Some facts about VE Day!

  • 70 million people fought in WWII. The Soviet Union lost 7.5 million soldiers, the most of any country involved in the war. Other major players in the Allied powers saw massive casualties as well. The U.S. lost 400,000, Great Britain lost 330,000, and China lost 2.2 million. Among the Axis powers, the German army saw 3.5 million casualties, Italy lost 77,000 and Japan lost 1.2 million. 

  • As Winston Churchill announced the end of the war in London, crowds filled the streets from Trafalgar Square up to Buckingham Palace. Princess Elizabeth (now Queen Elizabeth) and her sister Princess Margaret were allowed to leave the palace and celebrate with crowds outside, although they had to do it secretly. The future Queen described it as “one of the most memorable nights of my life”.

  • In the U.S., President Harry Truman was celebrating his birthday on V-E Day. He dedicated the victory to the late President Franklin D. Roosevelt, who died one month before the end of the war. Roosevelt helped create the alliance between Britain, the Soviet Union and the U.S., which made it possible to defeat Nazi Germany.

  • The Germans’ surrender marked the end of WWII in Europe, but Japan didn’t surrender until Aug. 15, 1945. Their surrender became official on Sept. 2, 1945, which is now celebrated as Victory over Japan Day or V-J Day.

  • Technically, WWII still hasn’t ended due to the fact that Russia and Japan never signed a peace treaty to end the Kuril Island dispute.
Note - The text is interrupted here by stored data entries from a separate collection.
/-! ### Completing a command -/
@[simp] theorem Chip.cmdFinish_bank (b : Chip) (base code : Nat) (l : List Nat) : (b.cmdFinish base code l).bank = b.bank := by
  unfold Chip.cmdFinish; (repeat' split) <;> simp
@[simp] theorem Chip.cmdFinish_latch (b : Chip) (base code : Nat) (l : List Nat) : (b.cmdFinish base code l).latch = b.latch := by
  unfold Chip.cmdFinish; (repeat' split) <;> simp
@[simp] theorem Chip.cmdFinish_staged (b : Chip) (base code : Nat) (l : List Nat) : (b.cmdFinish base code l).staged = b.staged := by
  unfold Chip.cmdFinish; (repeat' split) <;> simp
@[simp] theorem Chip.cmdFinish_acc (b : Chip) (base code : Nat) (l : List Nat) : (b.cmdFinish base code l).acc = b.acc := by
  unfold Chip.cmdFinish; (repeat' split) <;> simp
@[simp] theorem Chip.cmdFinish_overrides (b : Chip) (base code : Nat) (l : List Nat) : (b.cmdFinish base code l).overrides = b.overrides := by
  unfold Chip.cmdFinish; (repeat' split) <;> simp
@[simp] theorem Chip.cmdFinish_pat (b : Chip) (base code : Nat) (l : List Nat) : (b.cmdFinish base code l).pat = b.pat := by
  unfold Chip.cmdFinish; (repeat' split) <;> simp
@[simp] theorem Chip.cmdFinish_clk (b : Chip) (base code : Nat) (l : List Nat) : (b.cmdFinish base code l).clk = b.clk := by
  unfold Chip.cmdFinish; (repeat' split) <;> simp
@[simp] theorem Chip.cmdFinish_tim (b : Chip) (base code : Nat) (l : List Nat) : (b.cmdFinish base code l).tim = b.tim := by
  unfold Chip.cmdFinish; (repeat' split) <;> simp
@[simp] theorem Chip.cmdFinish_cap (b : Chip) (base code : Nat) (l : List Nat) : (b.cmdFinish base code l).cap = b.cap := by
  unfold Chip.cmdFinish; (repeat' split) <;> simp
@[simp] theorem Chip.cmdFinish_rawCap (b : Chip) (base code : Nat) (l : List Nat) : (b.cmdFinish base code l).rawCap = b.rawCap := by
  unfold Chip.cmdFinish; (repeat' split) <;> simp
@[simp] theorem Chip.cmdFinish_rawMem (b : Chip) (base code : Nat) (l : List Nat) : (b.cmdFinish base code l).rawMem = b.rawMem := by
  unfold Chip.cmdFinish; (repeat' split) <;> simp
@[simp] theorem Chip.cmdFinish_tmrAcc (b : Chip) (base code : Nat) (l : List Nat) : (b.cmdFinish base code l).tmrAcc = b.tmrAcc := by
  unfold Chip.cmdFinish; (repeat' split) <;> simp
@[simp] theorem Chip.cmdFinish_queues (b : Chip) (base code : Nat) (l : List Nat) : (b.cmdFinish base code l).queues = b.queues := by
  unfold Chip.cmdFinish; (repeat' split) <;> simp
@[simp] theorem Chip.cmdFinish_nextItem (b : Chip) (base code : Nat) (l : List Nat) : (b.cmdFinish base code l).nextItem = b.nextItem := by
  unfold Chip.cmdFinish; (repeat' split) <;> simp
@[simp] theorem Chip.cmdFinish_eccFirst (b : Chip) (base code : Nat) (l : List Nat) : (b.cmdFinish base code l).eccFirst = b.eccFirst := by
  unfold Chip.cmdFinish; (repeat' split) <;> simp
@[simp] theorem Chip.cmdFinish_tmg (b : Chip) (base code : Nat) (l : List Nat) : (b.cmdFinish base code l).tmg = b.tmg := by
  unfold Chip.cmdFinish; (repeat' split) <;> simp
@[simp] theorem Chip.cmdFinish_adapt (b : Chip) (base code : Nat) (l : List Nat) : (b.cmdFinish base code l).adapt = b.adapt := by
  unfold Chip.cmdFinish; (repeat' split) <;> simp
@[simp] theorem Chip.cmdFinish_rf (b : Chip) (base code : Nat) (l : List Nat) : (b.cmdFinish base code l).rf = b.rf := by
  unfold Chip.cmdFinish; (repeat' split) <;> simp
@[simp] theorem Chip.cmdFinish_rx (b : Chip) (base code : Nat) (l : List Nat) : (b.cmdFinish base code l).rx = b.rx := by
  unfold Chip.cmdFinish; (repeat' split) <;> simp
@[simp] theorem Chip.cmdFinish_tx (b : Chip) (base code : Nat) (l : List Nat) : (b.cmdFinish base code l).tx = b.tx := by
  unfold Chip.cmdFinish; (repeat' split) <;> simp
@[simp] theorem Chip.cmdFinish_sch (b : Chip) (base code : Nat) (l : List Nat) : (b.cmdFinish base code l).sch = b.sch := by
  unfold Chip.cmdFinish; (repeat' split) <;> simp
@[simp] theorem Chip.cmdFinish_mac (b : Chip) (base code : Nat) (l : List Nat) : (b.cmdFinish base code l).mac = b.mac := by
  unfold Chip.cmdFinish; (repeat' split) <;> simp
@[simp] theorem Chip.cmdFinish_sec (b : Chip) (base code : Nat) (l : List Nat) : (b.cmdFinish base code l).sec = b.sec := by
  unfold Chip.cmdFinish; (repeat' split) <;> simp
@[simp] theorem Chip.cmdFinish_key (b : Chip) (base code : Nat) (l : List Nat) : (b.cmdFinish base code l).key = b.key := by
  unfold Chip.cmdFinish; (repeat' split) <;> simp
@[simp] theorem Chip.cmdFinish_fwd (b : Chip) (base code : Nat) (l : List Nat) : (b.cmdFinish base code l).fwd = b.fwd := by
  unfold Chip.cmdFinish; (repeat' split) <;> simp
@[simp] theorem Chip.cmdFinish_svc (b : Chip) (base code : Nat) (l : List Nat) : (b.cmdFinish base code l).svc = b.svc := by
  unfold Chip.cmdFinish; (repeat' split) <;> simp
@[simp] theorem Chip.cmdFinish_nv (b : Chip) (base code : Nat) (l : List Nat) : (b.cmdFinish base code l).nv = b.nv := by
  unfold Chip.cmdFinish; (repeat' split) <;> simp
@[simp] theorem Chip.cmdFinish_boot (b : Chip) (base code : Nat) (l : List Nat) : (b.cmdFinish base code l).boot = b.boot := by
  unfold Chip.cmdFinish; (repeat' split) <;> simp
@[simp] theorem Chip.cmdFinish_upd (b : Chip) (base code : Nat) (l : List Nat) : (b.cmdFinish base code l).upd = b.upd := by
  unfold Chip.cmdFinish; (repeat' split) <;> simp
@[simp] theorem Chip.cmdFinish_pwr (b : Chip) (base code : Nat) (l : List Nat) : (b.cmdFinish base code l).pwr = b.pwr := by
  unfold Chip.cmdFinish; (repeat' split) <;> simp
@[simp] theorem Chip.cmdFinish_hif (b : Chip) (base code : Nat) (l : List Nat) : (b.cmdFinish base code l).hif = b.hif := by
  unfold Chip.cmdFinish; (repeat' split) <;> simp
@[simp] theorem Chip.cmdFinish_sea (b : Chip) (base code : Nat) (l : List Nat) : (b.cmdFinish base code l).sea = b.sea := by
  unfold Chip.cmdFinish; (repeat' split) <;> simp
@[simp] theorem Chip.cmdFinish_owed (b : Chip) (base code : Nat) (l : List Nat) : (b.cmdFinish base code l).owed = b.owed := by
  unfold Chip.cmdFinish; (repeat' split) <;> simp
@[simp] theorem Chip.cmdFinish_gap (b : Chip) (base code : Nat) (l : List Nat) : (b.cmdFinish base code l).gap = b.gap := by
  unfold Chip.cmdFinish; (repeat' split) <;> simp
@[simp] theorem Chip.cmdFinish_freeCtr (b : Chip) (base code : Nat) (l : List Nat) : (b.cmdFinish base code l).freeCtr = b.freeCtr := by
  unfold Chip.cmdFinish; (repeat' split) <;> simp

end Sys2Proof.Machine
end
The Kuril Islands are situated in a chain of islands between Russia and Japan. Historically, Japan had ownership of the islands, but Russia took control during WWII. Neither side has ever agreed to sign papers settling the territorial dispute.

  • Some Japanese soldiers never got the message that the war was over, including Hiroo Onoda, who was stationed in the Philippines. He hid out, fully armed and ready for battle, until 1974 when he was discovered. Onoda refused to surrender until his commanding officer flew to the island and convinced him to.

Ideas on how to celebrate!

Just because we are in lockdown does not mean we don’t know how to party! Below are some ideas on how to celebrate the 75th anniversary of VE Day well following social distancing!

  • The Party! The garden has been a go to for all celebrations through lockdown, so hopefully the weather is great and we can celebrate outdoors! If not, the kitchen will do! If you have a front garden and can keep a safe distance, maybe contact your neighbours and set a time and have a ‘socially distanced’ traditional street party from your own gardens!
  • The decorations! As part of home schooling you could set up an arts and crafts / history lesson in the morning and get the kids to make some bunting and posters. To help you out we have included a make your own VE Day flag kit!
  • What to wear! Now is the time to dig out your union jack attire that you invested in for the Olympics, the Diamond Jubilee or a Royal wedding! If you are less prepared like myself try and build your own patriotic look using red, white and blue clothing!
  • The playlist! With the wonders of the internet you don’t have to go far to be able to listen to some nostalgic war time classics to make this day really authentic! Have a search on music sites for some playlists! If you would like more modern music, stick with the theme and listen to the best of British artists!
  • The food! Back in 1945 wartime rationing meant sugar, butter and meat were hard to come by, so sweets, chocolate and traditional cakes were unlikely. If you are wanting to simulate this the buffets that filled the street tables would have included dripping sandwiches, corned beef hash, faggots and eggless fruit cakes! If like me your children would be less than enthusiastic for a dripping sandwich we suggest basic British classics such as jam sandwiches, scones and pork pies!

You now have a great day ahead of you. There is no better way to show your pride for Britain right now than to celebrate such a historic and euphoric day from our past!